La Californie a récemment approuvé un financement climatique qui affecte 2,7 milliards de dollars sur quatre ans pour la résilience des forêts et des incendies de forêt. Au cours des deux dernières années, Washington, l’Alaska et le Nevada ont également consacré des fonds aux efforts d’atténuation des incendies de forêt. Et en 2018, le budget fédéral contenait une disposition connue sous le nom de «solution de financement des incendies de forêt», qui a créé une nouvelle cagnotte pour le ministère de l’Intérieur et le Service des forêts sur laquelle puiser lorsque les besoins en matière d’incendie dépassent les budgets annuels de suppression, empêchant l’urgence de réduire le financement des programmes de prévention des incendies futurs afin de libérer de l’argent pour les coûts d’extinction des incendies maintenant.

Le rapport Pew donne plusieurs recommandations pour couvrir plus efficacement les coûts de gestion de la nouvelle ère des incendies de forêt.
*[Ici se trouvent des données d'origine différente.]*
/-- Settles O23: KEYGEN is the sampler, and its use of the value never asks for another. -/
theorem keygenRule : Obligations.KeygenRule := by
  intro limit rd s h hs hrd
  refine ⟨isWordOf_of_encode (decide_eq_true hrd) (wordOf_eq_word ..), rfl,
    fun hd => congrArg _ (State.nextScalar_of_mustDraw hs limit _ hd),
    fun hd => congrArg _ (State.nextScalar_of_unavailable hs limit _ hd), fun d hd => ?_⟩
  refine ⟨_, isAff_aff_scalarMul_g d, ?_⟩
  rw [← tagOf_eq]
  exact keygenUnder_of_accepts hs Config.drawLimit hrd hd

/-! ### SIGN -/

/-- The r of a signature with the nonce k (R194). -/
def nonceR (k : Nat) : Nat := reduceN (aff (scalarMul k Config.g)).x

/-- The s of a signature with the key d, the reduced digest e and the nonce k (R194). -/
def nonceS (d e k : Nat) : Nat :=
  mulMod Config.n (invMod Config.n k) (addMod Config.n e (mulMod Config.n (nonceR k) d))

theorem signWith_eq (d e k : Nat) :
    signWith d e k =
      if nonceR k = 0 then none else if nonceS d e k = 0 then none else some (nonceR k, nonceS d e k) := rfl

theorem signWith_eq_none {d e k : Nat} (h : nonceR k = 0 ∨ nonceS d e k = 0) : signWith d e k = none := by
  rw [signWith_eq]
  obtain h | h := h
  · exact if_pos h
  · rw [if_pos h, ite_self]

theorem signWith_eq_some {d e k : Nat} (hr : nonceR k ≠ 0) (hsv : nonceS d e k ≠ 0) :
    signWith d e k = some (nonceR k, nonceS d e k) := by
  rw [signWith_eq, if_neg hr, if_neg hsv]

/-- The s of a signature solves s k = e + r d modulo n (R194). -/
theorem nonceS_mul_nonce {k : Nat} (h1 : 1 ≤ k) (hn : k < Config.n) (d e : Nat) :
    nonceS d e k * k % Config.n = (e + nonceR k * d) % Config.n := by
  have hinv := mulMod_invMod n_prime n_lt_two_pow hn (Nat.one_le_iff_ne_zero.mp h1)
  have hsum : mulMod Config.n (nonceS d e k) k = mulMod Config.n 1 (e + nonceR k * d) := by
    rw [nonceS, mulMod_comm, ← mulMod_assoc, hinv]
    simp only [mulMod, addMod, Nat.mul_mod_mod, Nat.add_mod_mod]
  rwa [mulMod, mulMod, one_mul] at hsum

section Sign

variable {s : State} {h : Hidden} (hs : s.hidden = some h)
include hs

theorem signUnder_of_bad_key (limit : Config.DrawLimit) (rd : Index) {ra : Index} (rb : Index)
    (hbad : Spec.src h ra.toNat = 0 ∨ Config.n ≤ Spec.src h ra.toNat) :
    signUnder limit rd ra rb s = .next (Spec.fails s 4) := by
  have hkey : scalarNonzero (Spec.src h ra.toNat) = false := by
    rw [← Bool.not_eq_true, scalarNonzero_iff]
    omega
  rw [signUnder, State.toNat_source_of_some hs, hkey, State.raise_eq_fails]
  rfl

/-- Past the key check SIGN is the sampler, and a nonce without a signature asks for another (R194, R195). -/
theorem signUnder_of_good_key (limit : Config.DrawLimit) (rd : Index) {ra : Index} (rb : Index)
    (h1 : 1 ≤ Spec.src h ra.toNat) (hn : Spec.src h ra.toNat < Config.n) :
    signUnder limit rd ra rb s =
      .next (s.nextScalar limit fun k =>
        (signWith (Spec.src h ra.toNat) (Spec.src h rb.toNat % Config.n) k.toNat).map fun rs =>
          (s.setPair rd rs.1 rs.2).complete flagsClear) := by
  have hkey := (scalarNonzero_iff _).2 ⟨h1, hn⟩
  rw [signUnder, State.toNat_source_of_some hs, State.toNat_source_of_some hs, hkey]
  refine (if_neg (by decide)).trans (congrArg Host.Outcome.next (congrArg (State.nextScalar limit · s) ?_))
  funext k
  rw [reduceN]
  cases signWith (Spec.src h ra.toNat) (Spec.src h rb.toNat % Config.n) k.toNat <;> rfl

end Sign

/-- Settles O24: the key check, then the sampler, whose attempt is `signWith`. -/
theorem signRule : Obligations.SignRule := by
  intro limit rd ra rb s h hs hrd d e
  refine ⟨isWordOf_of_encode (decide_eq_true hrd) (wordOf_eq_word ..), rfl, signUnder_of_bad_key hs _ rd rb,
    fun h1 hn => ?_⟩
  have hsign := fun limit => signUnder_of_good_key hs limit rd rb h1 hn
  refine ⟨fun hd => ?_, fun hd => ?_, fun k hk => ?_⟩
  · rw [hsign, State.nextScalar_of_mustDraw hs limit _ hd]
  · rw [hsign, State.nextScalar_of_unavailable hs limit _ hd]
  · obtain ⟨v, hv, rfl, hk1, hkn⟩ := hk
    have hk := Nat.lt_of_le_pred n_pos hkn
    refine ⟨_, nonceS d e v.toNat, isAff_aff_scalarMul_g v.toNat, mulMod_lt n_pos _ _,
      nonceS_mul_nonce hk1 hk d e, fun hretry => ?_, fun hr hsv => ?_⟩
    · rw [hsign, State.nextScalar_of_accepted hs limit _ hv hk1 hkn, signWith_eq_none hretry]
      rfl
    · rw [← State.setPair_complete_eq_ok s hrd]
      refine (hsign Config.drawLimit).trans ?_
      rw [State.nextScalar_of_accepted hs _ _ hv hk1 hkn, signWith_eq_some hr hsv]
      rfl

/-! ### VERIFY -/

/-- The point X of verification: (e w) G + (r w) Q for the inverse w of s (R197). -/
def verifyPoint (q : Triple) (z r sv : Nat) : Triple :=
  add (scalarMul (mulMod Config.n (reduceN z) (invMod Config.n sv)) Config.g)
    (scalarMul (mulMod Config.n r (invMod Config.n sv)) q)

theorem signatureHolds_iff (q : Triple) (z r sv : Nat) :
    signatureHolds q z r sv = true ↔
      (verifyPoint q z r sv).z ≠ 0 ∧ (aff (verifyPoint q z r sv)).x % Config.n = r := by
  change (if (verifyPoint q z r sv).z = 0 then false else reduceN (aff (verifyPoint q z r sv)).x == r) = true ↔ _
  split_ifs with hz
  · simp [hz]
  · simp [hz, reduceN]

theorem inRange_affine {x y : Nat} (hx : x < Config.p) (hy : y < Config.p) : inRange ⟨x, y, 1⟩ = true :=
  (inRange_iff _).2 ⟨hx, hy, p_prime.one_lt⟩

theorem inRange_verifyPoint {q : Triple} (hq : inRange q = true) (z r sv : Nat) :
    inRange (verifyPoint q z r sv) = true :=
  inRange_add (inRange_scalarMul _ inRange_g) (inRange_scalarMul _ hq)

theorem verifyPoint_eq_spec (q : Triple) (z r sv : Nat) :
    verifyPoint q z r sv =
      Spec.add (Spec.scalarMul (z % Config.n * invMod Config.n sv % Config.n) Config.g)
        (Spec.scalarMul (r * invMod Config.n sv % Config.n) q) := by
  rw [verifyPoint, add_eq_spec, scalarMul_eq_spec, scalarMul_eq_spec]
  rfl

section Verify

variable {s : State} {h : Hidden} (hs : s.hidden = some h)
include hs

theorem State.toNat_source_succ_of_some {rc : Index} (hrc : rc.toNat ≤ 14) :
    (s.source (rc + 1)).toNat = Spec.src h (rc.toNat + 1) := by
  rw [State.toNat_source_of_some hs, toNat_add_one_of_pairIndexOk (decide_eq_true hrc)]

theorem execVerify_of_bad_signature (ra rb : Index) {rc : Index} (hrc : rc.toNat ≤ 14)
    (hbad : Spec.src h rc.toNat = 0 ∨ Config.n ≤ Spec.src h rc.toNat ∨ Spec.src h (rc.toNat + 1) = 0 ∨
      Config.n ≤ Spec.src h (rc.toNat + 1)) : execVerify ra rb rc s = .next (Spec.fails s 3) := by
  have hrange : (scalarNonzero (Spec.src h rc.toNat) && scalarNonzero (Spec.src h (rc.toNat + 1))) = false := by
    rw [← Bool.not_eq_true, Bool.and_eq_true, scalarNonzero_iff, scalarNonzero_iff]
    omega
  rw [execVerify, State.toNat_source_of_some hs, State.toNat_source_succ_of_some hs hrc, hrange, State.raise_eq_fails]
  rfl

section GoodSignature

variable {rc : Index} (hrc : rc.toNat ≤ 14)
  (hr : 1 ≤ Spec.src h rc.toNat ∧ Spec.src h rc.toNat < Config.n)
  (hsv : 1 ≤ Spec.src h (rc.toNat + 1) ∧ Spec.src h (rc.toNat + 1) < Config.n)
include hrc hr hsv

theorem execVerify_of_good_signature (ra rb : Index) :
    execVerify ra rb rc s =
      (decodeKey h.pktag (s.source ra)).elim (.next (Spec.fails s 4)) fun q =>
        if signatureHolds q (Spec.src h rb.toNat) (Spec.src h rc.toNat) (Spec.src h (rc.toNat + 1)) then
          .next (Spec.ok s s.regs s.pktag false false true)
        else .next (Spec.fails s 3) := by
  have hrange := Bool.and_eq_true_iff.2 ⟨(scalarNonzero_iff _).2 hr, (scalarNonzero_iff _).2 hsv⟩
  rw [execVerify, State.toNat_source_succ_of_some hs hrc, State.toNat_source_of_some hs,
    State.toNat_source_of_some hs, hrange, State.sourceTag_of_some hs, State.raise_eq_fails, State.raise_eq_fails]
  cases decodeKey h.pktag (s.source ra) <;> rfl

theorem execVerify_of_bad_key {ra : Index} (rb : Index)
    (hbad : ¬ Spec.isTag h.pktag ∨ Config.p ≤ Spec.src h ra.toNat ∨
      ∀ y, ¬ Spec.isRoot (Spec.src h ra.toNat) h.pktag y) : execVerify ra rb rc s = .next (Spec.fails s 4) := by
  rw [← State.toNat_source_of_some hs] at hbad
  rw [execVerify_of_good_signature hs hrc hr hsv, decodeKey_eq_none hbad]
  rfl

theorem execVerify_of_root {ra : Index} (rb : Index) {y : Nat} (htag : Spec.isTag h.pktag)
    (hx : Spec.src h ra.toNat < Config.p) (hy : Spec.isRoot (Spec.src h ra.toNat) h.pktag y) :
    execVerify ra rb rc s =
      if signatureHolds ⟨Spec.src h ra.toNat, y, 1⟩ (Spec.src h rb.toNat) (Spec.src h rc.toNat)
          (Spec.src h (rc.toNat + 1)) then .next (Spec.ok s s.regs s.pktag false false true)
      else .next (Spec.fails s 3) := by
  have hsrc := State.toNat_source_of_some hs ra
  have hkey := (decodeKey_eq_some_iff h.pktag (s.source ra) ⟨Spec.src h ra.toNat, y, 1⟩).2
    ⟨htag, hsrc ▸ hx, y, hsrc ▸ hy, hsrc ▸ rfl⟩
  rw [execVerify_of_good_signature hs hrc hr hsv, hkey]
  rfl

end GoodSignature

end Verify

/-- Settles O25: the range check, the key's decoding and the equation, in the order the command makes them. -/
theorem verifyRule : Obligations.VerifyRule := by
  intro ra rb rc s h hs hrc x e r sv
  refine ⟨isWordOf_of_encode (decide_eq_true hrc) (wordOf_eq_word ..), execVerify_of_bad_signature hs ra rb hrc,
    fun hr1 hr hsv1 hsv => ⟨execVerify_of_bad_key hs hrc ⟨hr1, hr⟩ ⟨hsv1, hsv⟩ rb, fun y htag hx hy => ?_⟩⟩
  have hverify := execVerify_of_root hs hrc ⟨hr1, hr⟩ ⟨hsv1, hsv⟩ rb htag hx hy
  have hholds := signatureHolds_iff ⟨x, y, 1⟩ (Spec.src h rb.toNat) r sv
  have hinv := mulMod_invMod n_prime n_lt_two_pow hsv (Nat.one_le_iff_ne_zero.mp hsv1)
  refine ⟨invMod Config.n sv, aff (verifyPoint ⟨x, y, 1⟩ (Spec.src h rb.toNat) r sv),
    invMod_lt n_lt_two_pow n_pos sv, (mulMod_comm ..).trans hinv, ?_⟩
  rw [← verifyPoint_eq_spec]
  refine ⟨isAff_aff (inRange_verifyPoint (inRange_affine hx hy.1) ..), fun hbad => hverify.trans (if_neg ?_),
    fun hz heq => hverify.trans (if_pos (hholds.2 ⟨hz, heq⟩))⟩
  rw [hholds]
  rintro ⟨hz, heq⟩
  exact hbad.elim hz (· heq)

end Sys2Proof.Machine

/-! SUPPORT. Signatures in the group of the curve (R199, R200): the coordinates of a triple's affine form are those of its
point, multiples count modulo n, and so verification reads the x-coordinate of (e w) G + (r w) Q. -/

namespace Sys2Proof.Machine

open WeierstrassCurve.Affine

theorem inRange_aff (t : Triple) : inRange (aff t) = true := by
  by_cases hz : t.z = 0
  · rw [aff_of_z_eq_zero hz]
    decide
  · rw [aff_of_z_ne_zero hz]
    exact inRange_affine (fmul_lt _ _) (fmul_lt _ _)

/-! ### Inverses modulo n -/

theorem cast_mulMod_n (a b : Nat) : ((mulMod Config.n a b : ℕ) : ZMod Config.n) = a * b := by
  rw [mulMod, ZMod.natCast_mod, Nat.cast_mul]

theorem mulMod_n_lt_two_pow (a b : Nat) : mulMod Config.n a b < 2 ^ 256 := (mulMod_lt n_pos a b).trans n_lt_two_pow

theorem cast_mul_invMod_n {a : Nat} (h1 : 1 ≤ a) (hn : a < Config.n) :
    (a : ZMod Config.n) * (invMod Config.n a : ℕ) = 1 := by
  rw [← cast_mulMod_n, mulMod_invMod n_prime n_lt_two_pow hn (Nat.one_le_iff_ne_zero.mp h1), Nat.cast_one]

theorem xCoordinate_neg (P : Spec.curve.Point) : xCoordinate (-P) = xCoordinate P := by
  cases P <;> rfl

section SignatureGroup

variable [Fact (Nat.Prime Config.p)]

/-! ### Points and affine forms -/

theorem cast_aff_of_standsFor {t : Triple} {x y : ZMod Config.p} {hP : Spec.curve.Nonsingular x y}
    (ht : inRange t = true) (h : Spec.standsFor t (.some x y hP)) :
    ((aff t).x : ZMod Config.p) = x ∧ ((aff t).y : ZMod Config.p) = y := by
  obtain ⟨hz, hx, hy⟩ := (standsFor_some t hP).1 h
  have hz' := cast_z_ne_zero ht hz
  rw [aff_of_z_ne_zero hz]
  simp only [cast_fmul, cast_fsqr, cast_invMod_p, ← hx, ← hy]
  constructor <;> field_simp

theorem standsFor_affine {x y : Nat} (h : Spec.curve.Nonsingular (x : ZMod Config.p) y) :
    Spec.standsFor ⟨x, y, 1⟩ (.some _ _ h) :=
  (standsFor_some _ h).2 ⟨one_ne_zero, by simp, by simp⟩

/-- The affine form stands for the same point (R162). -/
theorem standsFor_aff {t : Triple} {P : Spec.curve.Point} (ht : inRange t = true) (h : Spec.standsFor t P) :
    Spec.standsFor (aff t) P := by
  by_cases hz : t.z = 0
  · rw [eq_zero_of_standsFor h hz, aff_of_z_eq_zero hz]
    exact standsFor_identity
  · cases P with
    | zero => exact absurd h hz
    | some x y hP =>
      obtain ⟨hx, hy⟩ := cast_aff_of_standsFor ht h
      have hz1 : (aff t).z = 1 := by rw [aff_of_z_ne_zero hz]
      rw [standsFor_some, hz1, hx, hy]
      simp

/-- The affine y is the root that its own tag names, for a point of the curve (R181). -/
theorem isRoot_aff_of_standsFor {t : Triple} {P : Spec.curve.Point} (ht : inRange t = true)
    (h : Spec.standsFor t P) (hz : t.z ≠ 0) : Spec.isRoot (aff t).x (tagOf (aff t).y) (aff t).y := by
  cases P with
  | zero => exact absurd h hz
  | some x y hP =>
    obtain ⟨hx, hy⟩ := cast_aff_of_standsFor ht h
    obtain ⟨-, hlt, -⟩ := (inRange_iff _).1 (inRange_aff t)
    rw [isRoot_iff, toNat_tagOf_mod_two]
    refine ⟨hlt, eq_of_cast_eq (fsqr_lt _) (curveRhs_lt _) ?_, rfl⟩
    rw [cast_fsqr, cast_curveRhs, hx, hy]
    exact (curve_equation_iff x y).1 hP.1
Ils incluent un meilleur suivi des dépenses de l’État sur les incendies de forêt, la protection des fonds d’atténuation contre les «emprunts d’incendie» et la création de budgets d’État qui reflètent plus précisément la hausse des risques.

Au Nevada, KC travaille avec son équipe de facturation pour essayer d’obtenir des paiements partiels de diverses agences fédérales pour aider à couvrir les 4 millions de dollars de factures qui s’accumulent. En tant que présidente de l’Association nationale des forestiers d’État, elle entend souvent de la frustration au sujet du retard dans les remboursements, mais KC dit qu’il est important de reconnaître que le système n’est pas en panne ; il permet à un certain nombre d’organismes gouvernementaux et privés d’attaquer rapidement un feu de forêt, avec l’assurance que toutes les dépenses seront finalement couvertes.

Mais alors que les coûts des incendies de forêt montent en flèche, elle sait que si les budgets ne commencent pas à refléter le véritable coût des incendies et que les remboursements ne s’accélèrent pas, le puzzle financier qui suit l’incendie deviendra de plus en plus difficile à résoudre.